To investigate the correlations of endoscopic evaluation results with laboratory indices and clinical disease activity in Crohn disease (CD) patients with different intestinal involvement.

Methods:

Data of 147 patients diagnosed as having CD who visited the Department of Gastroenterology, Zhongnan Hospital of Wuhan University from July 1, 2017 to June 30, 2022 were collected retrospectively. According to the involvement of intestinal segment, patients were divided into three groups the group with isolated small intestinal involvement ( n=55), the group with both small intestinal and large intestinal involvement ( n=48), and the group with isolated large intestinal involvement ( n=44).

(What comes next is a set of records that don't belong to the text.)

/-- The FP32 rounding to nearest of n / d, for the constants of R128 and 1/n of R132. -/
def f32OfRat (neg : Bool) (n d : Nat) : W32 :=
  -- 64 extra quotient bits with a sticky bit make the one rounding exact for every n, d below 2^32
  let k := 64 + Nat.log2 d
  let q := (n * 2 ^ k) / d
  let st := if (n * 2 ^ k) % d = 0 then 0 else 1
  toF32 (.fin neg (2 * q + st) (-(k : Int) - 1))

/-- R117: one advance of the stochastic-rounding generator. -/
def xorshift (s : W64) : W64 :=
  let s := s ^^^ (s <<< 13)
  let s := s ^^^ (s >>> 7)
  s ^^^ (s <<< 17)

/-- R118: a seed of 0 loads the golden-ratio constant. -/
def loadSeed (seed : W64) : W64 := if seed = 0 then 0x9E3779B97F4A7C15 else seed

/-- The rounding a field selects (R88, R93): 0 nearest even, 1 toward zero, 2 stochastic. -/
inductive RndMode where
  | rne | rtz | sr
  deriving DecidableEq, Repr

/-- R116 to R118: converts one value to a format in a mode, advancing the generator once exactly when the
mode is stochastic and the format is not FP32. Answers the code, whether it is counted, and the state. -/
def convertVal (f : ElemFmt) (r : RndMode) (st : W64) (v : Val) : Nat × Bool × W64 :=
  match f with
  | .fp32 => ((ElemFmt.encode .fp32 .rne v).1, false, st)
  | f =>
    match r with
    | .rne => let p := f.encode .rne v; (p.1, p.2, st)
    | .rtz => let p := f.encode .rtz v; (p.1, p.2, st)
    | .sr =>
      let st' := xorshift st
      let p := f.encode (.sr (st'.toNat / 2 ^ 40)) v
      (p.1, p.2, st')

/-- Converts one FP32 word (R116). A conversion to FP32 is the identity. -/
def convertF32 (f : ElemFmt) (r : RndMode) (st : W64) (x : W32) : Nat × Bool × W64 :=
  match f with
  | .fp32 => (x.toNat, false, st)
  | f => convertVal f r st (valOf x)

/-- Converts a run of FP32 words in order (R118); the count is of saturations. -/
def convertList (f : ElemFmt) (r : RndMode) : W64 → List W32 → List Nat × Nat × W64
  | st, [] => ([], 0, st)
  | st, x :: xs =>
    let (c, k, st') := convertF32 f r st x
    let (cs, n, st'') := convertList f r st' xs
    (c :: cs, (if k then 1 else 0) + n, st'')

/-- An element code widened exactly to FP32 (R93). -/
def widen (f : ElemFmt) (c : Nat) : W32 :=
  match f with
  | .fp32 => BitVec.ofNat 32 c
  | f => toF32 (f.decode c)

/-! ### Packed layouts (R108) -/

/-- Bytes of `n` packed elements. -/
def ElemFmt.bytesFor (f : ElemFmt) (n : Nat) : Nat := ceilDiv (n * f.width) 8

/-- The bytes that hold element `i` of packed elements. -/
def ElemFmt.spanOf (f : ElemFmt) (i : Nat) : Nat := (i * f.width + f.width - 1) / 8 - i * f.width / 8 + 1

/-- Element `i` of packed elements that start at byte `a` (R108: little-endian bit order within the run). -/
def getElem (m : Cells 8) (f : ElemFmt) (a i : Nat) : Nat :=
  let lo := i * f.width
  let b0 := lo / 8
  let b1 := (lo + f.width - 1) / 8
  bits (m.getLE (a + b0) (b1 - b0 + 1)) (lo % 8) f.width

/-- Packs element codes into bytes, the lowest element in the lowest bits (R108). -/
def packElems (f : ElemFmt) (cs : List Nat) : List Byte :=
  leBytes (f.bytesFor cs.length)
    ((cs.foldr (fun c acc => acc * 2 ^ f.width + c % 2 ^ f.width) 0))

/-! ### Microscaling blocks (R109, R110) -/

/-- R109: the value of an element under its E8M0 scale byte. -/
def mxValue (f : ElemFmt) (scale c : Nat) : Val :=
  if scale = 0xFF then .nan else (f.decode c).scale ((scale : Int) - 127)

/-- The larger magnitude of a list of finite values, as (m, e); (0, 0) when all are zero. -/
def maxMag : List Val → Nat × Int
  | [] => (0, 0)
  | v :: vs =>
    let (m, e) := maxMag vs
    match v with
    | .fin _ n g => if n ≠ 0 ∧ (m = 0 ∨ dyadGt n g m e) then (n, g) else (m, e)
    | _ => (m, e)

/-- R110, R118: converts values in order under a scale of 2^k, saturating, and advances the generator. -/
def convertScaled (f : ElemFmt) (r : RndMode) (k : Int) : W64 → List Val → List Nat × Nat × W64
  | st, [] => ([], 0, st)
  | st, v :: vs =>
    let (c, s, st') := convertVal f r st (v.scale k)
    let (cs, n, st'') := convertScaled f r k st' vs
    (f.satCode v c :: cs, (if s then 1 else 0) + n, st'')

/-- The generator after `n` advances. -/
def advance : Nat → W64 → W64
  | 0, s => s
  | n + 1, s => advance n (xorshift s)

/-- R110: one MX block: scale byte, element codes, saturations, generator. A block written as zeros still
advances the generator once an element in the stochastic mode (R118: elements whose value is exact, NaN or
infinite included); the infinities and NaNs of a block of scale 0xFF are not counted as conversions (log 161, DESIGN
CHOICE). -/
def mxBlock (f : ElemFmt) (r : RndMode) (st : W64) (vs : List Val) : Nat × List Nat × Nat × W64 :=
  let st0 := match r with | .sr => advance vs.length st | _ => st
  if vs.any Val.isSpecial then (0xFF, vs.map (fun _ => 0), 0, st0)
  else
    let (m, e) := maxMag vs
    if m = 0 then (0x00, vs.map (fun _ => 0), 0, st0)
    else
      let x := expoOf m e - f.emax
      let sb := (max 0 (min 254 (x + 127))).toNat
      let (cs, n, st') := convertScaled f r (127 - (sb : Int)) st vs
      (sb, cs, n, st')

end Sys2Proof.Machine
end

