/-- R148: two records of op 0x08 combine. -/
def expMerge (p q : W32 × W32) : W32 × W32 :=
  let m := f32Max p.1 q.1
  if m = f32NegInf then (f32NegInf, f32Zero)
  else (m, f32Add (f32Mul p.2 (f32Exp2 (f32Sub p.1 m))) (f32Mul q.2 (f32Exp2 (f32Sub q.1 m))))

/-- R148: the new record of a row: its partials merged (R130) and combined with the older record; empty ones are
overwritten. -/
def Core.newRecord (c : Core) (op a : Nat) (ps : List (List W32)) : List Byte :=
  match op with
  | 6 =>
    let old := RowStat.read c.mem.store a
    match mergePartials RowStat.merge (ps.map statOfTile) with
    | none => []
    | some p => (if old.e = -32768 then p else old.merge p).settle.toBytes
  | 7 =>
    let old := BitVec.ofNat 32 (c.stLe a 4)
    match mergePartials f32Max (ps.map (fun xs => treeFold f32Max 8 (xs ++ List.replicate (256 - xs.length) f32NegInf))) with
    | none => []
    | some p => leBytes 4 (f32Max old p).toNat
  | _ =>
    let old := (BitVec.ofNat 32 (c.stLe a 4), BitVec.ofNat 32 (c.stLe (a + 4) 4))
    match mergePartials expMerge (ps.map expPartial) with
    | none => []
    | some p => let m := expMerge old p; leBytes 4 m.1.toNat ++ leBytes 4 m.2.toNat

/-- The size of a statistic record. -/
def recSize (op : Nat) : Nat := if op = 7 then 4 else 8

/-- R148, R69: writes the statistic records of a descriptor, with their poison. -/
def Core.putRecords (c : Core) (d : MatDesc) (ws : List Written) : Core :=
  (d.epi.filter (fun e => decide (6 ≤ e.op) && decide (e.op ≤ 8))).foldl (fun (c1 : Core) e =>
    (List.range d.mExt).foldl (fun (c2 : Core) r =>
      let rows := ws.filter (fun w => decide (w.row = r))
      let ps := (List.range d.b).flatMap (fun j => (rows.filter (fun w => decide (w.tile = j))).map (fun w => w.vals))
      let a := e.addr + recSize e.op * r
      if ps = [] then c2
      else
        let bad := rows.any (fun w => w.bad) || c2.stBad a (recSize e.op)
        (c2.stWrite a (c2.newRecord e.op a ps) (fun _ => bad)).seen bad) c1) c

/-! Running a descriptor (R138, R139, R143) -/

/-- Writes free values over store bytes (log 1), those inside the store. -/
def MatRun.freeBytes (x : MatRun) (a n : Nat) : MatRun :=
  if storeSize < a + n then x
  else { x with core := x.core.stBytes a ((List.range n).map (fun i => Config.freeByte (x.draws + i))), draws := x.draws + n }

/-- Writes free values over an accumulator slot (log 1). -/
def MatRun.freeSlot (x : MatRun) (k : Nat) : MatRun :=
  if 8 ≤ k then x
  else
    (List.range 128).foldl (fun (y : MatRun) r =>
      { y with core := y.core.aset k r ((List.range 256).map (fun i => Config.freeW32 (y.draws + i))) (y.core.abad k r),
               draws := y.draws + 256 }) x

/-- Writes free values over a region of the blotter, the rows below `m` and the columns of `cols` (log 1). -/
def MatRun.freeRegion (x : MatRun) (g m : Nat) (cols : List Nat) : MatRun :=
  if 4 ≤ g then x
  else
    (List.range (min m 128)).foldl (fun (y : MatRun) r =>
      { y with core := y.core.bset r g (((y.core.bget r g).zipIdx).map (fun p =>
                 if p.2 ∈ cols then Config.freeW32 (y.draws + p.2) else p.1)) (y.core.bbad r g),
               draws := y.draws + 256 }) x

/-- R143: after a fault the outputs of unfinished tiles are undefined: their slots (those that no finished tile holds) or
blotter regions, their output and scale bytes, and the statistic records. -/
def MatRun.undefine (x : MatRun) (d : MatDesc) (epi : Bool) (left : List (Nat × Nat)) : MatRun :=
  let kept := (d.tiles.filter (fun t => decide (t ∉ left))).map (fun t => d.slot t.1 t.2)
  let x1 :=
    if d.toBlotter then left.foldl (fun y t => y.freeRegion (d.outAddr % 4 + t.2) d.mExt (d.cols t.2)) x
    else left.foldl (fun y t => if d.slot t.1 t.2 ∈ kept then y else y.freeSlot (d.slot t.1 t.2)) x
  if !epi then x1
  else
    let x2 := left.foldl (fun y t =>
      if d.gate && decide (d.b / 2 ≤ t.2) then y
      else
        let n := min 256 (d.nExt - 256 * t.2)
        let f := fmtOf d.fmtOut
        (List.range (d.rowEnd t.1 - 128 * t.1)).foldl (fun (z : MatRun) r =>
          let z1 := z.freeBytes (d.outAddr + 64 * d.outStride * (128 * t.1 + r) + 256 * t.2 * f.width / 8) (f.bytesFor n)
          match d.epi.find? (fun e => decide (e.op = 9)) with
          | some e => z1.freeBytes (e.addr + (128 * t.1 + r) * (d.nOut / 32) + 8 * t.2) (ceilDiv n 32)
          | none => z1) y) x1
    (d.epi.filter (fun e => decide (6 ≤ e.op) && decide (e.op ≤ 8))).foldl (fun y e => y.freeBytes e.addr (recSize e.op * d.mExt)) x2

/-- Writes free values over runs of store bytes. -/
def MatRun.freeRuns (x : MatRun) (rs : List (Nat × Nat)) : MatRun := rs.foldl (fun y p => y.freeBytes p.1 p.2) x

/-- The bytes that two runs have in common. -/
def meetRuns (p q : Nat × Nat) : List (Nat × Nat) :=
  let lo := max p.1 q.1
  let hi := min (p.1 + p.2) (q.1 + q.2)
  if lo < hi then [(lo, hi - lo)] else []

/-- The run that holds every run of a group. -/
def hullRun (g : List (Nat × Nat)) : Nat × Nat :=
  let lo := g.foldl (fun a p => min a p.1) ((g.headD (0, 0)).1)
  (lo, g.foldl (fun a p => max a (p.1 + p.2)) 0 - lo)
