-- ==== Sys2Proof/Machine/CacheOps.lean ====
section
/-! DEFINITION. The key-value cache: contexts and their windows (R261 to R264), page notes (R266), quantisation (R270), MX
form (R280), mass (R282), spill candidates (R278, R283), spans as codex items (R311). -/

namespace Sys2Proof.Machine

/-! Contexts (R261 to R264) -/

/-- A context at work: its id, where its descriptor lies, and the descriptor as the folio sees it. -/
structure Ctx where
  id : Nat
  a : Nat
  d : List Byte
  deriving DecidableEq, Repr

/-- A descriptor field. -/
def Ctx.f (c : Ctx) (a n : Nat) : Nat := leField c.d a n

def Ctx.classB (c : Ctx) : Bool := bitOf (c.f 3 1) 0
def Ctx.dim (c : Ctx) : Nat := 64 * 2 ^ c.f 5 1
def Ctx.layers (c : Ctx) : Nat := c.f 6 2
def Ctx.heads (c : Ctx) : Nat := c.f 8 1
def Ctx.streams (c : Ctx) : Nat := c.layers * c.heads
def Ctx.root (c : Ctx) : Nat := c.f 16 8

/-- R263: the size of a page. -/
def pageBytes (d : Nat) : Nat := if d = 256 then 131072 else 65536

/-- R263: slots of a stream. -/
def slotsPer (d : Nat) : Nat := if d = 256 then 131072 else 262144

/-- R263: where the note region begins. -/
def noteBase : Nat := 1023 * 2 ^ 34

/-- R261, R267, R456: the LIVE context of a partition; any other id is rejected naming LIVE. -/
def FX.ctx (x : FX) (p : PartNo) (id : Nat) : Except OrdErr Ctx :=
  match x.s.ctxAddr (x.s.home p) id with
  | none => .error (.reject 0 (stateMask [1]))
  | some a =>
    if x.bad a 128 then .error (.poisoned a)
    else
      let c : Ctx := ⟨id, a, x.read a 128⟩
      if c.f 2 1 = 1 ∧ c.f 4 1 = p.val then .ok c else .error (.reject 0 (stateMask [1]))

/-- The context again, as the folio sees it now. -/
def FX.reloadCtx (x : FX) (c : Ctx) : Ctx := { c with d := x.read c.a 128 }

/-- R262: a layer's entry of the layer map: ring pages, sink pages. -/
def State.layerOf (s : State) (id l : Nat) : Nat × Nat :=
  match (Tab.get [] s.mem.lmaps id)[l]? with
  | some e => (e.1.toNat, e.2.toNat)
  | none => (0, 0)

/-- R264: the slot of page n of a layer. -/
def State.slotOf (s : State) (c : Ctx) (l n : Nat) : Nat :=
  let r := s.layerOf c.id l
  if n < r.2 then n
  else r.2 + (n - r.2) % (if r.1 = 0 then slotsPer c.dim - r.2 else r.1)

/-- R286: a behaviour flag of a context acts for class B with its partition's entry set. -/
def State.ctxFlag (s : State) (c : Ctx) (bit sub : Nat) : Bool :=
  c.classB && bitOf (c.f 3 1) bit && decide (s.dictVal (0x4200 + c.f 4 1 % 8) sub = 1)

/-- The ids whose descriptors are LIVE in a partition. -/
def State.liveCtxs (s : State) (p : PartNo) : List Nat :=
  let b := (Tab.get 0 s.mem.ctxBase (s.home p).val).toNat
  if !bitOf b 0 then []
  else
    let base := bits b 16 32 * 65536
    ((s.mem.cells.slice base (128 * 65536)).filter (fun e => decide (e.1 % 128 = 2) && decide (e.2 = 1))).filterMap
      (fun e => if s.ctxLive (s.home p) .plain p (e.1 / 128) then some (e.1 / 128) else none)

/-! Window pages and notes (R263, R266) -/

/-- The translation request of a window offset. -/
def FX.ctxReq (x : FX) (p : PartNo) (c : Ctx) (off : Nat) : WalkReq := x.req p 1 c.id off 1 (masterInk (x.s.home p))

/-- A translation failure as an order's end. -/
def ordFault {α : Type} (r : Except PFault α) : Except OrdErr α :=
  match r with
  | .ok a => .ok a
  | .error e => .error (.fault e)

/-- The level-3 entries of a stream's slot. -/
def FX.pageEnts (x : FX) (p : PartNo) (c : Ctx) (st slot : Nat) : Except OrdErr (List (Option Nat × Nat)) :=
  (List.range (pageBytes c.dim / 65536)).mapM (fun j =>
    let off := st * 2 ^ 34 + slot * pageBytes c.dim + j * 65536
    ordFault (x.lookup (x.ctxReq p c off) c.root off))

/-- R263: where the note of a stream's slot lies, when its note page is present. -/
def FX.noteUa (x : FX) (p : PartNo) (c : Ctx) (st slot : Nat) : Except OrdErr (Option Nat) := do
  let off := noteBase + slot * 65536
  let e ← ordFault (x.lookup (x.ctxReq p c off) c.root off)
  pure (if bitOf e.2 0 then some (bits e.2 16 32 * 65536 + 64 * st) else none)

/-- R266: a page note. -/
structure Note where
  kscale : W32
  vscale : W32
  pos : Nat
  filled : Nat
  mass : Nat
  flags : Nat
  stream : Nat
  page : Nat
  fullTime : Nat
  spans : Nat
  tick : Nat
  deriving DecidableEq, Repr

/-- R266: a note from its bytes. -/
def Note.ofBytes (b : List Byte) : Note :=
  ⟨BitVec.ofNat 32 (leField b 0 4), BitVec.ofNat 32 (leField b 4 4), leField b 8 6, leField b 14 2, leField b 16 2, leField b 18 2,
   leField b 20 2, leField b 24 8, leField b 32 8, leField b 40 8, leField b 48 4⟩

/-- R266: the bytes of a note. -/
def Note.bytes (n : Note) : List Byte :=
  leBytes 4 n.kscale.toNat ++ leBytes 4 n.vscale.toNat ++ leBytes 6 n.pos ++ leBytes 2 n.filled ++ leBytes 2 n.mass ++
  leBytes 2 n.flags ++ leBytes 2 n.stream ++ leBytes 2 0 ++ leBytes 8 n.page ++ leBytes 8 n.fullTime ++ leBytes 8 n.spans ++
  leBytes 4 n.tick ++ List.replicate 12 0

def Note.present (n : Note) : Bool := bitOf n.flags 0
def Note.mx (n : Note) : Bool := bitOf n.flags 5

Correlations of endoscopic evaluation (based on CDEIS) with laboratory indices and clinical disease activity (based on Harvey-Bradshaw index) were analyzed.

Results:

C-reactive protein (CRP) and erythrocyte sedimentation rate (ESR) could be used for the prediction of endoscopic disease activity. The areas under curve (AUC) of receiver operator characteristic (ROC) were 0.677 (0.506-0.849) and 0.744 (0.597-0.890), respectively. In terms of determing clinical disease activity, clinical Harvey-Bradshaw index was consistent with endoscopic CDEIS score in 65.3% (96/147) patients, showing a low positive correlation ( r=0.260, P<0.05). In subgroup analysis for patients with isolated small intestinal involvement, CRP showed no predictive value for clinical disease activity [AUC (95% CI) 0.617 (0.461-0.773), P=0.148], while for endoscopic activity neither CRP nor ESR showed predictive value [AUC (95% CI) 0.537 (0.146-0.929), P=0.829; AUC (95% CI) 0.571 (0.153-0.990), P=0.680]. Furthermore, for patients with isolated small intestinal involvement and both small intestinal and large intestinal involvement, no correlation was found between clinical Harvey-Bradshaw index and endoscopic CDEIS score ( r=0.222, P=0.092; r=0.142, P=0.322).

Conclusion:

For CD patients with small intestinal involvement, especially isolated small intestinal involvement, laboratory indices and clinical disease activity cannot accurately reflect endoscopic disease activity. Great importance should be attached to evaluation of the extent and activity of intestinal lesions by endoscopy, especially enteroscopy.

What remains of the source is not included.